Would you please retype, exactly, the lines of the listing below between the line with "cases hf : s.fsm <;> simp_all" and the line with "cases hf : s.fsm <;> simp only", inclusive?

*** Opening Extracted entries ***

/-- The rounds that follow a FINAL's accept edge. -/
theorem busyRun_final (s : State) (nb : Nat) (w : Word) :
    BusyRun (phaseEdges s 2 + phaseEdges s 4) (s.takeWord (s.finalWordOf nb w) (s.finalLength nb) true)
      (s.finalDone nb w) := by
  have hcomp := busyRun_phase 2 (s.takeWord (s.finalWordOf nb w) (s.finalLength nb) true) (by decide) rfl
  have hfin := busyRun_phase 4 ((s.takeWord (s.finalWordOf nb w) (s.finalLength nb) true).compressed 2) (by decide) rfl
  rw [State.phaseEnd_of_comp rfl] at hcomp
  rw [State.phaseEnd_of_fin rfl, finalized_compressed_takeWord_final] at hfin
  exact hcomp.trans hfin

end Sys2Proof.Machine
end

section
/-! SUPPORT. Runs of the machine under a script of encoded commands (30_encoding R77, R79). -/

namespace Sys2Proof.Machine

theorem run_succ {n : Nat} {s u : State} (h : step s = .next u) :
    Host.Core.run core (n + 1) s = Host.Core.run core n u := by
  simp only [Host.Core.run, core, h]

theorem run_trans {m n : Nat} {s u : State} (h : Host.Core.run core m s = .next u) :
    Host.Core.run core (m + n) s = Host.Core.run core n u := by
  induction m generalizing s with
  | zero => cases h; rw [Nat.zero_add]
  | succ m ih =>
    rw [Nat.add_right_comm]
    cases hs : step s with
    | next t => rw [run_succ hs] at h ⊢; exact ih h
    | fault r => simp [Host.Core.run, core, hs] at h
    | refused r => simp [Host.Core.run, core, hs] at h

theorem withSupplier_of_supplier_eq {s : State} {l : List Stimulus} (h : s.supplier = l) : s.withSupplier l = s := by
  subst h
  rfl

/-- The script's first item, if any, is not a raw edge: what it drives is quiet or a command held until accepted. -/
def waitsForReady : List Stimulus → Bool
  | .edge _ :: _ => false
  | [] | .present _ :: _ | .wait :: _ | .waitTag :: _ => true

/-- While the block is busy, a supplier that waits leaves the edge to the sequencer. -/
theorem step_of_busy {s : State} (hbusy : s.fsm.accepts = false) (hwait : waitsForReady s.supplier = true) :
    step s = sequencerEdge s := by
  have hready : s.cmdReady false = false := by simp [State.cmdReady, hbusy]
  have htag : s.tagValid = false := by
    cases hf : s.fsm <;> simp_all [State.tagValid, Fsm.accepts]
  have hidle : s.acceptsAt idlePorts = false := rfl
  cases hs : s.supplier with
  | nil => rw [step_of_nil hs, edge_of_noAccept rfl hidle]
  | cons item rest =>
    cases item with
    | edge p => simp [hs, waitsForReady] at hwait
    | present c => exact step_of_present_busy hs hready
    | wait =>
      have hdue : s.due = .wait :: rest := by simp [State.due, hs, State.dueOf, hready]
      simp only [step, State.ports, State.scriptAfter, hdue, withSupplier_of_supplier_eq hs]
      exact edge_of_noAccept rfl hidle
    | waitTag =>
      have hdue : s.due = .waitTag :: rest := by simp [State.due, hs, State.dueOf, htag]
      simp only [step, State.ports, State.scriptAfter, hdue, withSupplier_of_supplier_eq hs]
      exact edge_of_noAccept rfl hidle

/-- A sequencer edge leaves the supplier's script alone. -/
theorem sequencerEdge_supplier {s t : State} (h : sequencerEdge s = .next t) : t.supplier = s.supplier := by
  cases hf : s.fsm <;> simp only [sequencerEdge, hf, holdEdge] at h
  case comp => obtain ⟨-, ⟨-, rfl⟩ | ⟨-, rfl⟩⟩ := compressionEdge_cases h <;> simp
  case fin => obtain ⟨-, ⟨-, rfl⟩ | ⟨-, rfl⟩⟩ := finalizationEdge_cases h <;> simp
  all_goals (cases h; rfl)

theorem BusyRun.run {n : Nat} {s t : State} (h : BusyRun n s t) (hwait : waitsForReady s.supplier = true) :
    Host.Core.run core n s = .next t := by
  induction h with
  | refl => rfl
  | head busy first _ ih =>
    rw [run_succ (by rw [step_of_busy busy hwait, first])]
    exact ih (by rwa [sequencerEdge_supplier first])

/-- The three CTRL fields of FINAL's encoding (30_encoding R71, R73). -/
theorem ctrl_fields_encode_final {nb : Nat} (hnb : nb < 8) (w : Word) :
    ctrlRsv (encode (.final nb w)).ctrl = 0 ∧ (ctrlOp (encode (.final nb w)).ctrl).toNat = 3 ∧
    (ctrlNb (encode (.final nb w)).ctrl).toNat = nb := by
  simp only [encode]
  decide +revert

theorem decode_encode {i : Instr} (h : i.wellFormed = true) : decode (encode i) = .instr i := by
  cases i with
  | nop | init _ _ | block _ | clear =>
    simp [decode, encode, Decoded.withoutNb, ctrlRsv, ctrlOp, ctrlNb]
  | final nb w =>
    have hnb : nb < 8 := by simpa [Instr.wellFormed, Nat.lt_succ_iff] using h
    obtain ⟨hrsv, hop, hnbField⟩ := ctrl_fields_encode_final hnb w
    simp only [decode, hrsv, hop, hnbField, ne_eq, not_true_eq_false, if_false]
    rfl

/-- A step of a ready block whose supplier presents an instruction's encoding. -/
theorem step_of_present_encode {s : State} {i : Instr} {rest : List Stimulus}
    (hs : s.supplier = .present (encode i) :: rest) (hr : s.cmdReady false = true) (hi : i.wellFormed = true) :
    step s = exec i (s.withSupplier rest) := by
  rw [step_of_present_ready hs hr, accept, decode_encode hi]

theorem cmdReady_of_ready {s : State} (h : s.fsm = .ready) : s.cmdReady false = true := by
  simp [State.cmdReady, h, Fsm.accepts]

/-- A BLOCK runs from its presentation in READY to its completed effect in the edges of 43_sequencer R176. -/
theorem run_block {s : State} {m : Word} {rest : List Stimulus} (hf : s.fsm = .ready)
    (hs : s.supplier = .present (encode (.block m)) :: rest) (hwait : waitsForReady rest = true) :
    Host.Core.run core (blockEdges s) s = .next ((s.withSupplier rest).blockDone m) := by
  have hstep := step_of_present_encode hs (cmdReady_of_ready hf) rfl
  rw [exec_block_of_ready (s := s.withSupplier rest) hf] at hstep
  rw [blockEdges, Nat.add_comm, run_succ hstep]
  exact (busyRun_block (s.withSupplier rest) m).run hwait

/-- A FINAL runs from its presentation in READY to its completed effect in the edges of 43_sequencer R176. -/
theorem run_final {s : State} {nb : Nat} {w : Word} {rest : List Stimulus} (hf : s.fsm = .ready) (hnb : nb ≤ 7)
    (hs : s.supplier = .present (encode (.final nb w)) :: rest) (hwait : waitsForReady rest = true) :
    Host.Core.run core (finalEdges s) s = .next ((s.withSupplier rest).finalDone nb w) := by
  have hstep := step_of_present_encode hs (cmdReady_of_ready hf) (by simpa [Instr.wellFormed] using hnb)
  rw [exec_final_of_ready (s := s.withSupplier rest) hf] at hstep
  rw [finalEdges, Nat.add_assoc, Nat.add_comm, run_succ hstep]
  exact (busyRun_final (s.withSupplier rest) nb w).run hwait

/-- The script of a list of BLOCKs. -/
def blocksScript (ms : List Word) : List Stimulus := scriptOf (ms.map .block)

theorem waitsForReady_blocksScript_append (ms : List Word) {rest : List Stimulus} (h : waitsForReady rest = true) :
    waitsForReady (blocksScript ms ++ rest) = true := by
  cases ms with
  | nil => exact h
  | cons m ms => rfl

/-- Any number of BLOCKs in a row, from READY to READY. -/
theorem run_blocks {ms : List Word} {s : State} {rest : List Stimulus} (hf : s.fsm = .ready)
    (hs : s.supplier = blocksScript ms ++ rest) (hwait : waitsForReady rest = true) :
    Host.Core.run core (ms.length * blockEdges s) s = .next (ms.foldl State.blockDone (s.withSupplier rest)) := by
  induction ms generalizing s with
  | nil =>
    have hkeep : s.withSupplier rest = s := withSupplier_of_supplier_eq hs
    rw [List.length_nil, Nat.zero_mul, hkeep]
    rfl
  | cons m ms ih =>
    have hfirst := run_block hf hs (waitsForReady_blocksScript_append ms hwait)
    rw [List.length_cons, Nat.succ_mul, Nat.add_comm, run_trans hfirst]
    exact ih (s := (s.withSupplier (blocksScript ms ++ rest)).blockDone m) rfl rfl

section
variable (ms : List Word) (s : State)
theorem vs_foldl_blockDone : (ms.foldl State.blockDone s).vs = ms.foldl compress s.vs := by
  induction ms generalizing s with
  | nil => rfl
  | cons m ms ih => exact ih _

theorem foldl_blockDone_blen : (ms.foldl State.blockDone s).blen = s.blen + BitVec.ofNat 8 (8 * ms.length) := by
  induction ms generalizing s with
  | nil => simp
  | cons m ms ih =>
    rw [List.foldl_cons, ih, State.blockDone_blen, List.length_cons, Nat.mul_succ, BitVec.ofNat_add, BitVec.add_assoc,
      BitVec.add_comm (BitVec.ofNat 8 (8 * ms.length))]
    rfl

*** Closing Extracted entries ***

▸ **Written answer**
    cases hf : s.fsm <;> simp_all [State.tagValid, Fsm.accepts]
  have hidle : s.acceptsAt idlePorts = false := rfl
  cases hs : s.supplier with
  | nil => rw [step_of_nil hs, edge_of_noAccept rfl hidle]
  | cons item rest =>
    cases item with
    | edge p => simp [hs, waitsForReady] at hwait
    | present c => exact step_of_present_busy hs hready
    | wait =>
      have hdue : s.due = .wait :: rest := by simp [State.due, hs, State.dueOf, hready]
      simp only [step, State.ports, State.scriptAfter, hdue, withSupplier_of_supplier_eq hs]
      exact edge_of_noAccept rfl hidle
    | waitTag =>
      have hdue : s.due = .waitTag :: rest := by simp [State.due, hs, State.dueOf, htag]
      simp only [step, State.ports, State.scriptAfter, hdue, withSupplier_of_supplier_eq hs]
      exact edge_of_noAccept rfl hidle

/-- A sequencer edge leaves the supplier's script alone. -/
theorem sequencerEdge_supplier {s t : State} (h : sequencerEdge s = .next t) : t.supplier = s.supplier := by
  cases hf : s.fsm <;> simp only [sequencerEdge, hf, holdEdge] at h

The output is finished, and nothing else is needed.